If this were an episode of CSI: Crime Scene Investigation --and it might well become one--the well-coiffed technicians who star in the show would solve the mystery lickety-split. Fingerprints or DNA evidence would identify the victim, a leggy blond, within 45 minutes. Then, in a twist, a smudge of blood still under the nail would lead to her killer, a jealous fashion photographer, unwilling to let go of his star.

But this is real life. Anna Ayala reported her disturbing find at a Wendy's restaurant late last month. And as of last week, investigators were still stumped. Ayala hasn't confessed to any fraud. The fry cooks all had their fingers. The print wasn't a match. And the DNA test still hadn't come back from the lab. On CBS's CSI, the forensic science is sexy, fast, and remarkably certain, a combination that has propelled the three-show franchise to top ratings, attracting nearly 60 million viewers a week. The whole investigation genre is hot, from NBC's Law & Order series on down to the documentary-like re-creations of A&E's Forensic Files. America is in love with forensics, from the blood spatter and bone fragments of TV's fictional crime scenes to the latest thrust and parry at the Michael Jackson trial.

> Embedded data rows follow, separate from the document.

-- ==== Sys2Proof/Tests/Slice0.lean ====
section
/-! SUPPORT. Tests of the model, and a witness for every statement that has hypotheses. Expected values are
those of spec/95_test_vectors.md (section named above each group) or worked by hand from the rule cited. -/

namespace Sys2Proof.Tests

open Sys2Proof Sys2Proof.Machine

/-! Ill-formed terms are refused (R96, R97, R98). -/

theorem test_illformed_inc_above : (Instr.inc 3 16).wellFormed = false := by decide
theorem test_illformed_inc_below : (Instr.inc 3 (-17)).wellFormed = false := by decide
theorem test_illformed_jmp_above : (Instr.jmp 512).wellFormed = false := by decide
theorem test_illformed_jlt_below : (Instr.jlt (-513)).wellFormed = false := by decide
theorem test_illformed_jump_others : ([Instr.jle 512, .jgt (-513), .jge 512, .jeq (-513), .jne 512].all
    fun i => !i.wellFormed) = true := by decide
theorem test_illformed_messages : ([Instr.swi 1024, .hwi 1024, .ire 1024].all fun i => !i.wellFormed) = true := by
  decide
theorem test_wellformed_boundaries : ([Instr.inc 3 15, .inc 3 (-16), .jmp 511, .jmp (-512), .swi 1023].all
    fun i => i.wellFormed) = true := by decide

/-! Decoding of written words: section L2.1. -/

theorem test_decode_moves :
    decode 0x0481#16 0x0000#16 = .ok (.mov 18 0) ∧
    decode 0x0001#16 0x0000#16 = .ok (.mov 0 0) ∧
    decode 0x5a81#16 0x0000#16 = .ok (.mov 10 11) ∧
    decode 0x51c2#16 0x0000#16 = .ok (.mtc ⟨.set, .fl⟩ 10) ∧
    decode 0x55c2#16 0x0000#16 = .ok (.mtc ⟨.ior, .fl⟩ 10) ∧
    decode 0x53c2#16 0x0000#16 = .ok (.mtc ⟨.and, .fl⟩ 10) ∧
    decode 0x57c2#16 0x0000#16 = .ok (.mtc ⟨.xor, .fl⟩ 10) ∧
    decode 0x5002#16 0x0000#16 = .ok (.mtc ⟨.set, .pc⟩ 10) ∧
    decode 0x5042#16 0x0000#16 = .ok (.mtc ⟨.set, .ex⟩ 10) ∧
    decode 0x0982#16 0x0000#16 = .ok (.mtc ⟨.set, .ir⟩ 1) ∧
    decode 0x0a83#16 0x0000#16 = .ok (.mfc 10 ⟨.set, .ex⟩) ∧
    decode 0x3a83#16 0x0000#16 = .ok (.mfc 10 ⟨.set, .fl⟩) ∧
    decode 0x0283#16 0x0000#16 = .ok (.mfc 10 ⟨.set, .pc⟩) ∧
    decode 0x7a83#16 0x0000#16 = .ok (.mfc 10 ⟨.and, .fl⟩) ∧
    decode 0x2b43#16 0x0000#16 = .ok (.mfc 13 ⟨.set, .im⟩) := by decide

theorem test_decode_memory :
    decode 0x5a84#16 0x0000#16 = .ok (.str 10 11) ∧
    decode 0x0fc5#16 0x0000#16 = .ok (.psh 31 1) ∧
    decode 0x5a86#16 0x0000#16 = .ok (.loa 10 11) ∧
    decode 0xf847#16 0x0000#16 = .ok (.pop 1 31) ∧
    decode 0x5a88#16 0x0000#16 = .ok (.mom 10 11) ∧
    decode 0x0809#16 0x0000#16 = .ok (.srl 0 1) ∧
    decode 0x5049#16 0x0000#16 = .ok (.srl 1 10) := by decide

That's good, right? Jurors are smarter, and understaffed government crime labs are using the trend to seek more funding. But not so fast. Stoked by the technical wizardry they see on the tube, many Americans find themselves disappointed when they encounter the real world of law and order. Jurors increasingly expect forensic evidence in every case, and they expect it to be conclusive.

"Your CSI moment." Real life and real death are never as clean as CSI's lead investigator, Gil Grissom, would have us believe. And real forensics is seldom as fast, or as certain, as TV tells us. Too often, authorities say, the science is unproven, the analyses unsound, and the experts unreliable. At a time when the public is demanding CSI -style investigations of even common crimes, many of the nation's crime labs--underfunded, undercertified, and under attack--simply can't produce. When a case comes to court, "jurors expect it to be a lot more interesting and a lot more dynamic," says Barbara LaWall, the county prosecutor in Tucson, Ariz. "It puzzles the heck out of them when it's not."